UV–vis spectra were recorded on a Genesis 10 Thermo Spectronic spectrophotometer in NMP.

FT-IR spectra were recorded over Thermo Nicolet 6700 Spectrophotometer in KBr.

XRD spectra was recorded at 25 °C over a Rigaku Geiger flex diffractometer using Cu-Kα radiation (λ = 0.154056 nm). The XRD data were measured at room temperature over scattering angle 5°–90° at step of 0.019° using CuK radiation with graphite monochromator.

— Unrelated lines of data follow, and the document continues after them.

/-- The bytes of a code line with checks 2-4 of R27: the fault and its address, or the line. A poisoned line raises
MACHINE_CHECK (R358). -/
def readLine (s : State) (h : Nat) (l : Word) : Except FaultCode (LineWord × State) :=
  match translate s h .exec l with
  | .error c => .error c
  | .ok t =>
    let (bad, s) := copyWordPoison s (dieOf h) t.ent t.gpa
    if poisonedCopy s (dieOf h) t.ent t.gpa 64 || bad.isSome then .error .machineCheck
    else
      let (b, s) := readGuest s (dieOf h) t.ent t.gpa 64
      .ok (BitVec.ofNat 512 (leNat b), s)

/-- Checks 5 and 6 of R27. -/
def linkFault (e : Eng) (l : LineWord) : Option FaultCode :=
  if linkEng l = 3 then some .linkReserved
  else if linkEng l = (match e with | .a => 0 | .x => 1) then none
  else some .lineEngine

/-- Puts a line into an instruction cache of 128 lines (R31); from a full one the line of the lowest address leaves (log
69). -/
def cachePut (t : Tbl LineWord) (a : Nat) (l : LineWord) : Tbl LineWord :=
  if thas t a || t.length < 128 then tput t a l else tput (t.drop 1) a l

/-- A prefetch of one line: dropped when it fails a check (R31). -/
def prefetchLine (s : State) (h : Nat) (e : Eng) (l : Word) : State × Option LineWord :=
  match tget none ((s.hearth h).act.es e |>.icache.map fun p => (p.1, some p.2)) l.toNat with
  | some w => (s, some w)
  | none =>
    match readLine s h l with
    | .error _ => (s, none)
    | .ok (w, s) =>
      match linkFault e w with
      | some _ => (s, none)
      | none =>
        (s.modCtx h fun c => c.setEs e { c.es e with icache := cachePut (c.es e).icache l.toNat w }, some w)

def nextLine (a : Word) (l : LineWord) : Word := a + ((linkNext l).signExtend 64 <<< 6)

/-- The way of the read of a code line by core h, with the line's guest address; none where it does not translate. -/
def codeAsk (s : State) (h : Nat) (l : Word) : List (Nat × Path) :=
  match translate s h .exec l with
  | .ok t => [(t.gpa, t.ent.readPath s h t.part t.gpa)]
  | .error _ => []

/-- The line at `l` is at hand for an engine: its instruction cache holds it, or its bytes have come back (R15-R17,
R31); else its read is under way. -/
def lineHere (s : State) (l : Word) : Bool × State :=
  if s.es.icache.any (·.1 == l.toNat) then (true, s) else askAll s s.cur (.code s.eng) (codeAsk s s.cur l)

/-- The prefetch of the line at `t`, and of the `n` lines after it (R31), is sent unless it is under way. -/
def askAhead (s : State) (h : Nat) (e : Eng) (t : Word) (n : Nat) : State :=
  let asked := (s.hearth h).asks.any fun q => match q.who with | .ahead e' a _ => e' == e && a == t | _ => false
  if asked then s
  else s.modHearth h fun x => { x with
    asks := x.asks ++ (codeAsk s h t).map fun p => { who := .ahead e t n, addr := p.1, path := p.2 } }

/-- The `n` lines that follow along the chain (R31): the first that the instruction cache lacks is asked for, and the
chain goes on when it comes. -/
def prefetchChain : Nat → State → Nat → Eng → Word → LineWord → State
  | 0, s, _, _, _, _ => s
  | n + 1, s, h, e, a, l =>
    if linkNext l = 0 then s
    else
      let t := nextLine a l
      match ((s.hearth h).act.es e).icache.find? fun p => p.1 == t.toNat with
      | some (_, w) => prefetchChain n s h e t w
      | none => askAhead s h e t n

/-- The wait of R30 for engine `e` about to enter a line with ordinal `n`. -/
def slipHeld (c : Ctx) (e : Eng) (n : BitVec 12) : Bool :=
  let me := c.es e
  let ot := c.es (Eng.other e)
  match me.ord, ot.ord with
  | some a, some b =>
    let lead := 0 < signed12 ((a.toNat : Int) - b.toNat) || (a == b && e == .x)
    lead && !ot.done && ot.sret.isNone && c.slipw != 0xFFF
      && (c.slipw.toNat : Int) < signed12 ((n.toNat : Int) - b.toNat)
  | _, _ => false

/-- The vector registers that an X instruction reads or writes. -/
def vectorRegs : Instr → List Reg
  | .vld _ d _ _ => [d]
  | .vst _ _ a _ | .vhistCount _ a _ | .vred _ _ _ a _ _ => vr a
  | .vmov _ d a _ | .vabs _ d a _ _ | .vneg _ d a _ _ | .vrcp _ d a _ _ | .vrsq _ d a _ _ | .vexp2 _ d a _ _
  | .vlog2 _ d a _ _ | .vcvt _ d a _ _ _ | .vqnt _ d a _ _ _ _ | .vscan _ _ d a _ _ => vr d ++ vr a
  | .vbcst _ d _ _ | .vidx _ d _ _ _ | .vhistRead _ d _ => vr d
  | .vperm _ d a b | .vsel _ d a b | .vadd _ d a b _ _ | .vsub _ d a b _ _ | .vmul _ d a b _ _ | .vmin _ d a b _
  | .vmax _ d a b _ | .vand _ d a b _ | .vor _ d a b _ | .vxor _ d a b _ => vr d ++ vr a ++ vr b
  | .vcmp _ _ a b _ => vr a ++ vr b
  | .vfma _ d a b c _ _ | .vfms _ d a b c _ _ => vr d ++ vr a ++ vr b ++ vr c
  | .vshl _ d a n _ | .vshr _ _ d a n _ => vr d ++ vr a ++ (match n with | .v r => [r] | _ => [])
  | .defer _ v n _ => (List.range n.toNat).map fun i => BitVec.ofNat 5 (v.toNat + i)
  | .drain _ _ v n _ => (List.range (n.toNat + 1)).map fun i => BitVec.ofNat 5 (v.toNat + i)
  | _ => []
where vr : VSrc → List Reg
  | .v r => [r]
  | .f _ => []

/-- The flue that a vector instruction produces into. -/
def vectorDest : Instr → Option Reg
  | .vmov _ (.f d) _ _ | .vabs _ (.f d) _ _ _ | .vneg _ (.f d) _ _ _ | .vrcp _ (.f d) _ _ _ | .vrsq _ (.f d) _ _ _
  | .vexp2 _ (.f d) _ _ _ | .vlog2 _ (.f d) _ _ _ | .vcvt _ (.f d) _ _ _ _ | .vqnt _ (.f d) _ _ _ _ _
  | .vscan _ _ (.f d) _ _ _ | .vbcst _ (.f d) _ _ | .vidx _ (.f d) _ _ _ | .vhistRead _ (.f d) _
  | .vperm _ (.f d) _ _ | .vsel _ (.f d) _ _ | .vadd _ (.f d) _ _ _ _ | .vsub _ (.f d) _ _ _ _
  | .vmul _ (.f d) _ _ _ _ | .vmin _ (.f d) _ _ _ | .vmax _ (.f d) _ _ _ | .vand _ (.f d) _ _ _
  | .vor _ (.f d) _ _ _ | .vxor _ (.f d) _ _ _ | .vfma _ (.f d) _ _ _ _ _ | .vfms _ (.f d) _ _ _ _ _
  | .vshl _ (.f d) _ _ _ | .vshr _ _ (.f d) _ _ _ => some d
  | _ => none

/-- The operand specifiers of an instruction's slot that name registers, D first; the immediate of MOVI overlays the
others (R33). -/
def specsOf (i : Instr) : List (BitVec 8) :=
  match encodeFields i with
  | none => []
  | some f => match i with
    | .movi .. => [f.d]
    | _ => [f.d, f.s1, f.s2, f.s3]

/-- The scalar registers that an instruction names, a0 and k0 apart (R34, R51). -/
def scalarRegs (l : List (BitVec 8)) : List Reg := (l.filter fun b => cls b == 0 && num b != 0).map num

/-- The matrix commands, which observe one another through the queue (R206). -/
def isMatrix : Instr → Bool
  | .tld .. | .tstFlue .. | .tstMemory .. | .mzero .. | .mma .. | .mmaStamped .. | .mmas .. | .mmasStamped .. | .mmab ..
  | .mmabStamped .. | .mrd .. | .mcvt .. => true
  | _ => false

/-- The waits of an X instruction on the matrix queue: a register that a queued command writes or reads, which are the
vector register of MRD and the scalar registers of MRD, MCVT and a stamped command (R210), and a flue into which a
queued TST produces before it (R125: publishes come in claim order, log 33). -/
def waitsOnQueue (q : List MatCmd) (i : Instr) : Bool :=
  let names (r : Reg) : Bool := !isMatrix i && (scalarRegs (specsOf i)).contains r
  q.any fun c => match c.instr with
    | .mrd _ _ d _ s2 => (vectorRegs i).contains d || (match s2 with | .reg r => names r | .imm _ => false)
    | .mcvt _ _ _ s2 _ _ => names s2
    | .mmaStamped _ _ _ _ st | .mmasStamped _ _ _ _ _ _ st | .mmabStamped _ _ _ _ _ st => names st.reg
    | .tstFlue _ f _ _ _ => vectorDest i == some f
    | _ => false

/-- The bytes of the register image behind an operand specifier (R34, R52). -/
def specPlace (e : Eng) (b : BitVec 8) : Nat × Nat :=
  let n := (num b).toNat
  match cls b with
  | 0 => if n = 0 then (0, 0) else (regOfs e (num b), 8)
  | 1 => (0x4000 + 256 * n, 256)
  | 2 => (0x10000 + 0x4000 * n, 0x4000)
  | 3 => (0x30000 + 0x4000 * n, 0x4000)
  | 4 => (0x6000 + 128 * n, 128)
  | 5 => if n < 8 then (ctlOfs e + 8 * n, 8) else (ctlOfs e + 0x40 + 32 * (n - 8), 32)
  | 6 => if n = 0 then (0x840, 72) else if n = 1 then (0x8C0, 72) else (0x800, 8)
  | _ => (0, 0)

/-- The specifiers that an instruction reads after its execution checks: the data of a store or an AMO (R76, R189, R241,
R279). Where a poisoned word is met among the faults of an instruction is the model's choice (DESIGN CHOICE, log 109).
-/
def lateSpecs (i : Instr) : List (BitVec 8) :=
  match i with
  | .sts .. | .stg .. | .stm .. | .vst .. => (specsOf i).drop 3
  | .amo .. => (specsOf i).drop 2
  | _ => []

/-- The poisoned word of the register image in the data that an instruction reads after its checks (R358). -/
def lateBad (s : State) (i : Instr) : Option Nat :=
  s.ctx.bad.find? fun w => (lateSpecs i).any fun b =>
    let p := specPlace s.eng b
    p.1 ≤ 4 * w && 4 * w < p.1 + p.2

/-- Goes on with the data of an instruction where it is sound (R358). -/
def lateData (s : State) (i : Instr) (k : Res) : Res :=
  match lateBad s i with
  | some w => poisonTrap s 3 (4 * w)
  | none => k

/-- The specifiers that an instruction reads before its checks: its sources, and as D a flue, a queue or a slot that is
not made anew. The tiles and accumulators of a matrix command are read in its last cycle (R206). -/
def readSpecs (i : Instr) : List (BitVec 8) :=
  let d := (specsOf i).take 1
  let fresh := match i with | .flopen .. | .flfork .. | .gset .. | .gclr .. => true | _ => false
  let c (b : BitVec 8) : Nat := cls b
  let sources := (specsOf i).drop 1
  (d.filter fun b => !fresh && (c b == 4 || c b == 6))
    ++ (sources.take (sources.length - (lateSpecs i).length)).filter fun b => !(isMatrix i && (c b == 2 || c b == 3))

/-- The descriptors that an instruction names (R162). -/
def tdsOf : Instr → List (BitVec 6)
  | .cpy _ _ a b => [a, b]
  | .cpyf _ _ _ t | .drnf _ _ _ t | .gath _ _ _ _ _ t | .scat _ _ _ _ _ t | .tstMemory _ _ _ t _ => [t]
  | _ => []

/-- The tiles and accumulators that a matrix command reads, as places of the image. -/
def matrixPlaces (i : Instr) : List (Nat × Nat) :=
  let t (r : Reg) : Nat × Nat := (0x10000 + 0x4000 * r.toNat, 0x4000)
  let m (r : Reg) : Nat × Nat := (0x30000 + 0x4000 * r.toNat, 0x4000)
  match i with
  | .tstFlue _ _ s _ _ | .tstMemory _ s _ _ _ => (match s with | .tile r => [t r] | .acc r => [m r])
  | .mma _ c a b | .mmaStamped _ c a b _ | .mmab _ _ c a b | .mmabStamped _ _ c a b _ => [m c, t a, t b]
  | .mmas _ _ c a b k | .mmasStamped _ _ c a b k _ => [m c, t a, t b, t (k.setWidth 5)]
  | .mrd _ _ _ c _ | .mcvt _ _ c _ _ _ => [m c]
  | _ => []

/-- The first of some poisoned words that lies in one of some places. -/
def badIn (bad : List Nat) (places : List (Nat × Nat)) : Option Nat :=
  bad.find? fun w => places.any fun p => p.1 ≤ 4 * w && 4 * w < p.1 + p.2

/-- The image of the j-th predicate from the top of an engine's stack of the given depth, with DEPTH (R80). -/
def predPlaces (e : Eng) (depth j : Nat) : List (Nat × Nat) :=
  (ctlOfs e + 0xC0, 4) :: match e with
    | .a => []
    | .x => if j < depth then [(ctlOfs e + 0x100 + 8 * (depth - 1 - j), 8)] else []

/-- The place of a sequence slot in the image (R271, R282). -/
def seqPlace (q : Nat) : Nat × Nat := (0xA800 + 32 * q, 32)

/-- The tiles that a matrix command names (R66, R210). -/
def tilesOf : Instr → List Reg
  | .tld _ t _ => [t]
  | .tstFlue _ _ s _ _ | .tstMemory _ s _ _ _ => match s with | .tile t => [t] | .acc _ => []
  | .mma _ _ a b | .mmaStamped _ _ a b _ | .mmas _ _ _ a b _ | .mmasStamped _ _ _ a b _ _ | .mmab _ _ _ a b
  | .mmabStamped _ _ _ a b _ => [a, b]
  | .mcvt _ t _ _ _ _ => [t]
  | _ => []

/-- MMAS also reads its metadata tile (R218). -/
def metaTile : Instr → List Reg
  | .mmas _ _ _ _ _ m | .mmasStamped _ _ _ _ _ m _ => [m.setWidth 5]
  | _ => []

/-- What an instruction reads through no specifier: predicates (R86), system registers (R59), bins and the deferral
queue's registers (R92, R198, R199), sequence slots, and the configuration of tiles. -/
def impliedPlaces (e : Eng) (depth : Nat) (i : Instr) : List (Nat × Nat) :=
  match i with
  | .sel .. | .vsel .. | .vcnt .. | .pnot .. => predPlaces e depth 0
  | .pand _ j | .por _ j => predPlaces e depth 0 ++ predPlaces e depth j.toNat
  | .pcmp .. | .vcmp .. | .ppop .. | .resp .. => [(ctlOfs e + 0xC0, 4)]
  | .movf _ _ n => [(0x1000 + 8 * n.toNat, 8)]
  | .vhistCount .. | .vhistRead .. | .scaleq .. => [(0x1400, 0x400)]
  | .defer .. | .drain .. => [(0x1098, 8), (0x4D8, 8)]
  | .seqopen _ _ _ _ q | .seqclose _ q _ => [seqPlace q.toNat]
  | _ => (tilesOf i ++ metaTile i).map fun t => (0x1000 + 8 * (0x20 + t.toNat), 8)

AFM images of the samples were recorded over borosilicate glass substrate using INTEGRA Prima atomic force microscope under tapping mode through ultra sharp Si cantilevers (force constant 48 N m⁻¹).

TG-DTA-DTG was performed with an EXSTAR TG/DTA 6300 system from room temperature to 800 °C in air at a scan rate of 10 °C min⁻¹ in presence of alumina as reference.

The CV experiments were conducted over IVIUM Potentiostat-Galvanostat using a three electrode electrochemical cell in phosphate buffer (15 ml) comprising DOX (0.01%, w/v). The cell was consisting of Ag/AgCl reference electrode, Pt counter electrode and PNCs modified GCE.

In UV–vis spectra (figure 1) NBT and PAN shows absorption at 261 and 258 nm respectively. PNCs shows absorption at 264 nm, such red shift in the absorption may be assigned to the loss of the unsaturation of the vinyl functionality as a result of polymerization reaction for formation of PNCs.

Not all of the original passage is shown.